[Activity]
Reproduce exactly, and only, the lines below from the one containing "log entries. -/" through the one containing "An entry of".

Start of Extracted entries

-- ==== Sys2Proof/Machine/Ops.lean ====
section
/-! DEFINITION. The named operations on what both parts hold: registers, saturating counters, page events, the fault log,
event sources, the presence window and outputs. -/

namespace Sys2Proof.Machine

/-! ## Registers -/

/-- The value a register holds (its reset value until something writes it). -/
def rd (b : Base) (a : Nat) : Word := tabGet (resetOf b.kind a) a b.regs

/-- Give a register a value. -/
def wr (a : Nat) (v : Word) (b : Base) : Base := { b with regs := tabSet (resetOf b.kind a) a v b.regs }

/-- A field of a register, and the register with that field replaced. -/
def rdF (b : Base) (a lo w : Nat) : Nat := fld (rd b a) lo w
def wrF (a lo w v : Nat) (b : Base) : Base := wr a (setFld (rd b a) lo w v) b

/-- A field that holds one bit. -/
def rdB (b : Base) (a i : Nat) : Bool := rdF b a i 1 == 1
def wrB (a i : Nat) (v : Bool) (b : Base) : Base := wrF a i 1 (if v then 1 else 0) b

/-- Count one happening in a field that saturates. -/
def incF (a lo w : Nat) (b : Base) : Base := wrF a lo w (satInc (2 ^ w - 1) (rdF b a lo w)) b

/-- Count one happening in a 32-bit saturating counter. -/
def inc (a : Nat) (b : Base) : Base := incF a 0 32 b

/-- A saturating counter that the model keeps as a number. -/
def cnt32 (n : Nat) : Word := BitVec.ofNat 32 (min n 0xFFFFFFFF)

/-- Give a `_LO`, `_HI` pair a 64-bit value, and read it. -/
def wr64 (a : Nat) (v : BitVec 64) (b : Base) : Base := wr (a + 4) (hi32 v) (wr a (lo32 v) b)
def rd64 (b : Base) (a : Nat) : BitVec 64 := (rd b (a + 4) ++ rd b a : BitVec 64)

/-- Byte address of offset `o` in page `p`. -/
def pageAddr (p o : Nat) : Nat := p * 0x1000 + o

/-- Set bits of PAGE_EVT of a page: page event `i` occurs (R550). -/
def pgEvt (p i : Nat) (b : Base) : Base := wrB (pageAddr p 0x010) i true b

/-- Whether the base is a unit's. -/
def isUnit (b : Base) : Bool := match b.kind with
  | .unit _ => true
  | .dist _ => false

/-- The configuration of a unit's base; the full size where the base is a distributor's, which no unit operation meets. -/
def cfgOf (b : Base) : UnitCfg := match b.kind with
  | .unit c => c
  | .dist _ => UnitCfg.w1024

/-- The straps of a distributor's base. -/
def strapsOf (b : Base) : Straps := match b.kind with
  | .unit _ => Straps.rootA
  | .dist st => st

/-- Add an output. -/
def emit (o : Out) (b : Base) : Base := { b with outs := b.outs ++ [o] }

/-- Draw the next free value's index (assumption 5). -/
def draw (b : Base) : Base := { b with free := b.free + 1 }

/-! ## Hall time -/

/-- The NS value a part reports: 0 while its counter is not valid (R22). -/
def nsNow (b : Base) : BitVec 64 := if b.valid then b.ns else 0

/-- HT48 of the current tick (R15). -/
def ht48 (b : Base) : BitVec 48 := (nsNow b).setWidth 48

/-- The part's own count for Echo timestamps: NS once valid, the tick count before (assumption 9). -/
def localNs (b : Base) : Nat := if b.valid then b.ns.toNat else b.tick

/-- Extension of a `w`-bit shortened time relative to NS `now` (R20, and R94 for the 32-bit field in its own unit). -/
def extendHt (w now v : Nat) : Nat :=
  let lo := if now < 2 ^ (w - 1) then 0 else now - 2 ^ (w - 1)
  lo + (v + 2 ^ w - lo % 2 ^ w) % 2 ^ w

/-- NS extended from HT48 at the part's current time (R20). -/
def extend48 (b : Base) (v : BitVec 48) : BitVec 64 := BitVec.ofNat 64 (extendHt 48 (nsNow b).toNat v.toNat)

/-! ## The presence window -/

/-- The presence window is open: a window is held and NS is below its EXPIRY (R505). -/
def windowOpen (b : Base) : Bool := match b.window with
  | some e => decide (b.ns.toNat < e.toNat)
  | none => false

/-! ## Event sources -/

/-- Page number of the EVC page. -/
def evcPage (b : Base) : Nat := if isUnit b then 0x10 else 0x0F

def srcGet (b : Base) (n : Nat) : EvSrc := tabGet {} n b.evc.srcs
def srcSet (n : Nat) (e : EvSrc) (b : Base) : Base := { b with evc := { b.evc with srcs := tabSet {} n e b.evc.srcs } }
def grpGet (b : Base) (g : Nat) : EvGrp := tabGet {} g b.evc.grps
def grpSet (g : Nat) (e : EvGrp) (b : Base) : Base := { b with evc := { b.evc with grps := tabSet {} g e b.evc.grps } }

/-- SRC_CFG_n (R451). -/
def srcCfg (b : Base) (n : Nat) : Word := rd b (pageAddr (evcPage b) (0x400 + 4 * n))

/-- Whether a source number names a source of the part (R418, R448). -/
def srcExists (b : Base) (n : Nat) : Bool :=
  if isUnit b then n ≤ 22 || (32 ≤ n && n ≤ 76) || (128 ≤ n && n ≤ 271)
  else n ≤ 19 || (32 ≤ n && n ≤ 164)

/-- EVIN_CTL_i.MODE of source 256 + i (R422). -/
def evinMode (b : Base) (n : Nat) : Nat := rdF b (pageAddr 0x10 (0x2C0 + 4 * (n - 256))) 8 3

/-- Whether a source is a level source (R418, R421, R422, R448). -/
def srcLevel (b : Base) (n : Nat) : Bool :=
  if isUnit b then
    n ≤ 22 || (128 ≤ n && n ≤ 255 && bitOf (srcCfg b n) 21) || (256 ≤ n && n ≤ 271 && (evinMode b n == 4 || evinMode b n == 5))
  else n ≤ 163

/-- PAGE_EVT AND PAGE_EVT_EN of a page is not zero (R549, R550). -/
def pageEvtPend (b : Base) (p : Nat) : Bool := (rd b (pageAddr p 0x010) &&& rd b (pageAddr p 0x014)) != 0

/-- The condition of a level source holds (R418, R448, R459, R550). -/
def srcCond (b : Base) (n : Nat) : Bool :=
  if n = 0 then !b.log.isEmpty
  else if n < 32 then pageEvtPend b n
  else if isUnit b then
    (if 256 ≤ n ∧ evinMode b n = 5 then !(srcGet b n).level else (srcGet b n).level)
  else pageEvtPend b (0x100 + (n - 32))

/-- A source is pending (R419): a level source while its condition holds and it is not active. -/
def srcPending (b : Base) (n : Nat) : Bool :=
  srcExists b n && (if srcLevel b n then srcCond b n && (srcGet b n).active.isNone else (srcGet b n).pend)

/-- MASK bit of a source (R446, R450); source 0 cannot be masked (R449). -/
def srcMasked (b : Base) (n : Nat) : Bool :=
  n != 0 && bitOf (rd b (pageAddr (evcPage b) (0x100 + 4 * (n / 32)))) (n % 32)

/-- Make a pulse source pending with `k` more occurrences (R419, R434, R445). -/
def makePending (n k : Nat) (b : Base) : Base :=
  let e := srcGet b n
  srcSet n { e with pend := true, count := (if e.pend then e.count else 0) + k, fresh := true } b

/-- One occurrence of a pulse source, moderated by its group (R419, R438); a timer that runs keeps its length (R439). -/
def occur (n : Nat) (b : Base) : Base :=
  let g := fld (srcCfg b n) 16 5
  let hold := if g < 16 then rdF b (pageAddr (evcPage b) (0x240 + 4 * g)) 0 16 else 0
  if g < 16 ∧ (grpGet b g).timing then srcSet n { srcGet b n with held := (srcGet b n).held + 1 } b
  else if hold = 0 then makePending n 1 b
  else makePending n 1 (grpSet g { timing := true, startedAt := b.tick, len := hold } b)

/-! ## The fault log -/

/-- Page number of the FLT page, and entries the log holds (R458). -/
def fltPage (b : Base) : Nat := if isUnit b then 0x13 else 0x10
def logCap (b : Base) : Nat := if isUnit b then 128 else 1024

/-- Free log entries. -/
def logFree (b : Base) : Nat := logCap b - b.log.length

/-- FLT.CNT_CORR, CNT_ALARM or CNT_FAULT by kind (R458, R494). -/
def cntAddr (b : Base) (kind : Nat) : Nat := pageAddr (fltPage b) (0x058 + 4 * min kind 2)

/-- Two entries record the same happening (R456). -/
def sameHap (x y : LogEntry) : Bool :=
  x.code == y.code && x.port == y.port && x.obj == y.obj && x.unitId == y.unitId && x.remote == y.remote

/-- An entry of the same tick and of a greater CODE, before which R456 places a new entry `e`. -/
def isLater (e x : LogEntry) : Bool := x.tick == e.tick && decide (e.code.toNat < x.code.toNat)

/-- The entries of the log that a new entry follows, and those of its tick that it comes before (R456). -/
def logHead (e : LogEntry) (l : List LogEntry) : List LogEntry := (l.reverse.dropWhile (isLater e)).reverse
def logTail (e : LogEntry) (l : List LogEntry) : List LogEntry := (l.reverse.takeWhile (isLater e)).reverse

/-- The last entry of the log with its REPEAT incremented (R456). -/
def bumpLast : List LogEntry → List LogEntry
  | [] => []
  | [e] => [{ e with rep := if e.rep = 255 then e.rep else e.rep + 1 }]
  | e :: t => e :: bumpLast t

/-- Whether a happening merges into the newest entry before its place (R456). -/
def logMerges (b : Base) (e : LogEntry) : Bool := match (logHead e b.log).getLast? with
  | some l => sameHap l e
  | none => false

/-- Whether the log accepts a new entry of this kind (R458). -/
def logAccepts (b : Base) (e : LogEntry) : Bool := if e.kind = 3 then 1 ≤ logFree b else 2 ≤ logFree b

/-- The first entry held is one that a new entry comes before, or there is none (R456, R460). -/
def beforeFirst (e : LogEntry) (b : Base) : Bool := match b.first with
  | some f => isLater e f
  | none => true

/-- Load FIRST_0 to FIRST_3 with the first Fault or Fatal entry (R460). -/
def loadFirst (e : LogEntry) (b : Base) : Base :=
  if beforeFirst e b && decide (2 ≤ e.kind.toNat) then pgEvt (fltPage b) 0 { b with first := some e } else b

/-- Set the fault bit of a page, where the happening has one (R461). -/
def fltBit (pg : Option (Nat × Nat)) (b : Base) : Base := match pg with
  | some (p, i) => wrB (pageAddr p 0x018) (min i 31) true b
  | none => b

/-- Enter one entry: merge, insert in its place or drop (R456 to R458), count it by kind, and set the page's fault bit
(R461). -/
def addEntry (pg : Option (Nat × Nat)) (e : LogEntry) (b : Base) : Base :=
  let b := inc (cntAddr b e.kind.toNat) b
  if logMerges b e then fltBit pg { b with log := bumpLast (logHead e b.log) ++ logTail e b.log }
  else if logAccepts b e then
    let full := decide (logFree b < 2)
    let b := { b with log := logHead e b.log ++ { e with gap := b.logGap } :: logTail e b.log, logGap := false }
    let a := pageAddr (fltPage b) 0x050
    let b := wrF a 16 16 (rdF b a 16 16 + 1) b
    let b := if !full && decide (logFree b < 2) then pgEvt (fltPage b) 1 b else b
    fltBit pg (loadFirst { e with gap := false } b)
  else inc (pageAddr (fltPage b) 0x054) { b with logGap := true }

/-- The entry of a happening of this part, on the current tick (R457). -/
def mkEntry (b : Base) (code : BitVec 12) (h : Hap) (port obj unitId aux : Nat) : LogEntry :=
  { ht := ht48 b, code := code, kind := BitVec.ofNat 2 h.kind, remote := false, gap := false, rep := 0,
    port := BitVec.ofNat 8 port, obj := BitVec.ofNat 16 obj, unitId := BitVec.ofNat 20 unitId,
    aux := BitVec.ofNat 8 aux, dist := false, tick := b.tick }

/-- Log a happening of page `h.page` of this part with its PORT, OBJ, UNIT and AUX values. -/
def logB (h : Hap) (port obj unitId aux : Nat) (b : Base) : Base :=
  addEntry (some (h.page, h.idx)) (mkEntry b (hapCode h) h port obj unitId aux) b

/-- Page number and CODE page of the pages of a port (R462). -/
def portPage : PortRef → Nat
  | .unit .a => 0x03
  | .unit .b => 0x04
  | .dist n => 0x100 + n.val
def portCodePage : PortRef → Nat
  | .unit .a => 0x03
  | .unit .b => 0x04
  | .dist _ => 0x3F

/-- The number a log entry carries in PORT for a port (R457). -/
def portNum : PortRef → Nat
  | .unit .a => 0
  | .unit .b => 1
  | .dist n => n.val

/-- Log a link happening of a port (R109, R462). -/
def logLink (p : PortRef) (h : Hap) (obj aux : Nat) (b : Base) : Base :=
  let h' : Hap := { h with page := portCodePage p }
  addEntry (some (portPage p, h.idx)) (mkEntry b (hapCode h') h' (portNum p) obj 0 aux) b

/-- No port: PORT reads 0xFF (R457). -/
def noPort : Nat := 0xFF

/-- The 128 bits of a log entry (R457). -/
def entryBits (e : LogEntry) : BitVec 128 :=
  e.ht ++ e.code ++ e.kind ++ BitVec.ofBool e.remote ++ BitVec.ofBool e.gap ++ e.rep ++ e.port ++ e.obj ++ e.unitId ++
  e.aux ++ BitVec.ofBool e.dist ++ (0 : BitVec 2) ++ (1 : BitVec 1)

/-! ## Ports -/

/-- The state of a port, and the machine with a port's state replaced. -/
def unitPort (u : UnitState) : Dom → LinkPort
  | .a => u.portA
  | .b => u.portB
def setUnitPort (u : UnitState) (d : Dom) (lp : LinkPort) : UnitState := match d with
  | .a => { u with portA := lp }
  | .b => { u with portB := lp }
def distPort (d : DistState) (n : Nat) : LinkPort := tabGet {} n d.ports
def setDistPort (n : Nat) (lp : LinkPort) (d : DistState) : DistState := { d with ports := tabSet {} n lp d.ports }

def getPort (s : State) : PortRef → LinkPort
  | .unit d => unitPort s.unit d
  | .dist n => distPort s.dist n.val
def setPort (p : PortRef) (lp : LinkPort) (s : State) : State := match p with
  | .unit d => { s with unit := setUnitPort s.unit d lp }
  | .dist n => { s with dist := setDistPort n.val lp s.dist }

/-- The base of the part a port belongs to, and the machine with that base changed. -/
def baseOf (s : State) : PortRef → Base
  | .unit _ => s.unit.base
  | .dist _ => s.dist.base
def onBaseOf (p : PortRef) (f : Base → Base) (s : State) : State := match p with
  | .unit _ => { s with unit := { s.unit with base := f s.unit.base } }
  | .dist _ => { s with dist := { s.dist with base := f s.dist.base } }
def partBase (s : State) : Part → Base
  | .unit => s.unit.base
  | .dist => s.dist.base
def onPartBase (p : Part) (f : Base → Base) (s : State) : State := match p with
  | .unit => { s with unit := { s.unit with base := f s.unit.base } }
  | .dist => { s with dist := { s.dist with base := f s.dist.base } }

/-- Change the unit, or the distributor. -/
def onUnit (f : UnitState → UnitState) (s : State) : State := { s with unit := f s.unit }
def onDist (f : DistState → DistState) (s : State) : State := { s with dist := f s.dist }
/-- Change the base of the unit, or of the distributor. -/
def uB (f : Base → Base) (u : UnitState) : UnitState := { u with base := f u.base }
def dB (f : Base → Base) (d : DistState) : DistState := { d with base := f d.base }
/-- Change a port. -/
def onPort (p : PortRef) (f : LinkPort → LinkPort) (s : State) : State := setPort p (f (getPort s p)) s

/-- Number of a domain: 0 for A, 1 for B. -/
def domNum : Dom → Nat
  | .a => 0
  | .b => 1
def domOther : Dom → Dom
  | .a => .b
  | .b => .a

end Sys2Proof.Machine
end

End of Extracted entries

[Your solution]
/-- Free log entries. -/
def logFree (b : Base) : Nat := logCap b - b.log.length

/-- FLT.CNT_CORR, CNT_ALARM or CNT_FAULT by kind (R458, R494). -/
def cntAddr (b : Base) (kind : Nat) : Nat := pageAddr (fltPage b) (0x058 + 4 * min kind 2)

/-- Two entries record the same happening (R456). -/
def sameHap (x y : LogEntry) : Bool :=
  x.code == y.code && x.port == y.port && x.obj == y.obj && x.unitId == y.unitId && x.remote == y.remote

/-- An entry of the same tick and of a greater CODE, before which R456 places a new entry `e`. -/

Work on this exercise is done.